**The task:**
Among the lines below, restate word for word only those from the line with "second operand: each" through the line with "let b := match", with both end lines kept.

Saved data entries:
[Start of section]

/-! ### Causes (60_exceptions) -/

/-- O32. Taking an exception: a cause is latched, the line recomputed, the interpreter stopped as R336 and R337
say, and nothing else changes: nothing is saved and `dsp` is not redirected (60_exceptions R335 to R337, R340). -/
def Obligations.CausesLatchAndStop : Prop :=
  ∀ s : State,
    (∀ (x : Byte) (y : BitVec 3), raiseScsi x y s = lined { s with
      sist0 := s.sist0 ||| x
      sist1 := s.sist1 ||| y
      sstop := s.sstop || decide (s.sist0 ||| x ≠ 0#8 ∨ (s.sist1 ||| y) &&& 0x3#3 ≠ 0#3) }) ∧
    (∀ d : Byte, raiseDma d s = lined { s with dstat := s.dstat ||| (d &&& 0x7D#8).setWidth 7, sstop := true }) ∧
    updateIrq s = lined s

/-- O33. Where causes come from: an instruction raises IID only as an illegal Transfer Control, SIR only as an
INT, MA only as a Block Move, STO only as a Select or a Block Move; none raises UDC or SSI (60_exceptions R331,
30_encoding R140). -/
def Obligations.CausesHaveTheirSources : Prop :=
  ∀ (i : Instr) (s t : State), exec i s = .next t →
    (s.dstat.getLsbD 0 = false → t.dstat.getLsbD 0 = true → ∃ opc, i = .tcIllegal opc) ∧
    (s.dstat.getLsbD 2 = false → t.dstat.getLsbD 2 = true → ∃ c v, i = .int c v) ∧
    (s.sist0.getLsbD 7 = false → t.sist0.getLsbD 7 = true → isBlockMove i = true) ∧
    (s.sist1.getLsbD 2 = false → t.sist1.getLsbD 2 = true →
      isBlockMove i = true ∨ ∃ atn src alt, i = .select atn src alt) ∧
    (s.sist0.getLsbD 2 = false → t.sist0.getLsbD 2 = false) ∧
    (s.dstat.getLsbD 3 = false → t.dstat.getLsbD 3 = false)

/-! ### The register ALU (43_regalu) -/

/-- O34. The from-SFBR instructions complete: each writes its result to `reg` through the bank, the four
arithmetic ones also `carry` (43_regalu R201, R230 to R237). -/
def Obligations.FromSfbrInstructions : Prop :=
  ∀ (reg imm : Byte) (s : State),
    exec (.movFs reg imm) s = .next (regWrite reg imm s) ∧
    exec (.shlFs reg imm) s =
      .next (regWrite reg (s.sfbr <<< 1 ||| bit s.carry) { s with carry := s.sfbr.getLsbD 7 }) ∧
    exec (.orFs reg imm) s = .next (regWrite reg (s.sfbr ||| imm) s) ∧
    exec (.xorFs reg imm) s = .next (regWrite reg (s.sfbr ^^^ imm) s) ∧
    exec (.andFs reg imm) s = .next (regWrite reg (s.sfbr &&& imm) s) ∧
    exec (.shrFs reg imm) s =
      .next (regWrite reg (s.sfbr >>> 1 ||| bit s.carry <<< 7) { s with carry := s.sfbr.getLsbD 0 }) ∧
    exec (.addFs reg imm) s =
      .next (regWrite reg (s.sfbr + imm) { s with carry := decide (255 < s.sfbr.toNat + imm.toNat) }) ∧
    exec (.adcFs reg imm) s =
      .next (regWrite reg (s.sfbr + imm + bit s.carry)
        { s with carry := decide (255 < s.sfbr.toNat + imm.toNat + (bit s.carry).toNat) })

/-- O35. The to-SFBR instructions complete: each but MOV reads `reg` through the bank, and its result goes to
`sfbr`; `reg` is not written (43_regalu R202, R238 to R245). -/
def Obligations.ToSfbrInstructions : Prop :=
  ∀ (reg imm : Byte) (s : State),
    let a := (regRead reg s).1
    let u := (regRead reg s).2
    exec (.movTs reg imm) s = .next { s with sfbr := imm } ∧
    exec (.shlTs reg imm) s = .next { u with sfbr := a <<< 1 ||| bit s.carry, carry := a.getLsbD 7 } ∧
    exec (.orTs reg imm) s = .next { u with sfbr := a ||| imm } ∧
    exec (.xorTs reg imm) s = .next { u with sfbr := a ^^^ imm } ∧
    exec (.andTs reg imm) s = .next { u with sfbr := a &&& imm } ∧
    exec (.shrTs reg imm) s = .next { u with sfbr := a >>> 1 ||| bit s.carry <<< 7, carry := a.getLsbD 0 } ∧
    exec (.addTs reg imm) s =
      .next { u with sfbr := a + imm, carry := decide (255 < a.toNat + imm.toNat) } ∧
    exec (.adcTs reg imm) s =
      .next { u with
        sfbr := a + imm + bit s.carry
        carry := decide (255 < a.toNat + imm.toNat + (bit s.carry).toNat) }

/-- O36. The read-modify-write instructions complete, with the immediate or `sfbr` as the second operand: each
but MOV reads `reg` through the bank first, then writes its result there (43_regalu R203, R246 to R253). -/
def Obligations.ReadModifyWriteInstructions : Prop :=
  ∀ (reg : Byte) (src : RmSource) (s : State),
    let a := (regRead reg s).1
    let u := (regRead reg s).2
    let b := match src with | .imm v => v | .sfbr => s.sfbr
    exec (.movRm reg src) s = .next (regWrite reg b s) ∧
    exec (.shlRm reg src) s =
      .next (regWrite reg (a <<< 1 ||| bit s.carry) { u with carry := a.getLsbD 7 }) ∧
    exec (.orRm reg src) s = .next (regWrite reg (a ||| b) u) ∧
    exec (.xorRm reg src) s = .next (regWrite reg (a ^^^ b) u) ∧
    exec (.andRm reg src) s = .next (regWrite reg (a &&& b) u) ∧
    exec (.shrRm reg src) s =
      .next (regWrite reg (a >>> 1 ||| bit s.carry <<< 7) { u with carry := a.getLsbD 0 }) ∧
    exec (.addRm reg src) s =
      .next (regWrite reg (a + b) { u with carry := decide (255 < a.toNat + b.toNat) }) ∧
    exec (.adcRm reg src) s =
      .next (regWrite reg (a + b + bit s.carry)
        { u with carry := decide (255 < a.toNat + b.toNat + (bit s.carry).toNat) })

/-- O37. The frame of the register ALU on a scratch register: of the 24 instructions, FS and RM change one byte
lane of that register and `carry`, TS changes `sfbr` and `carry`, and nothing else changes (43_regalu R200 to
R203, 10_state R20). -/
def Obligations.AluOnScratchFrame : Prop :=
  ∀ (op : AluOp) (j : Fin 10) (k : Fin 4) (imm : Byte) (src : RmSource) (s : State),
    (∃ (c : Bool) (v : Word), exec (Instr.ofFs op (scratchOffset j k) imm) s =
        .next { s with carry := c, scratch := s.scratch.set j v } ∧
      ∀ k' : Fin 4, k' ≠ k → lane v k' = lane s.scratch[j] k') ∧
    (∃ (c : Bool) (r : Byte), exec (Instr.ofTs op (scratchOffset j k) imm) s =
        .next { s with carry := c, sfbr := r }) ∧
    (∃ (c : Bool) (v : Word), exec (Instr.ofRm op (scratchOffset j k) src) s =
        .next { s with carry := c, scratch := s.scratch.set j v } ∧
      ∀ k' : Fin 4, k' ≠ k → lane v k' = lane s.scratch[j] k')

[End of section]

**Answer space:**
/-- O36. The read-modify-write instructions complete, with the immediate or `sfbr` as the second operand: each
but MOV reads `reg` through the bank first, then writes its result there (43_regalu R203, R246 to R253). -/
def Obligations.ReadModifyWriteInstructions : Prop :=
  ∀ (reg : Byte) (src : RmSource) (s : State),
    let a := (regRead reg s).1
    let u := (regRead reg s).2
    let b := match src with | .imm v => v | .sfbr => s.sfbr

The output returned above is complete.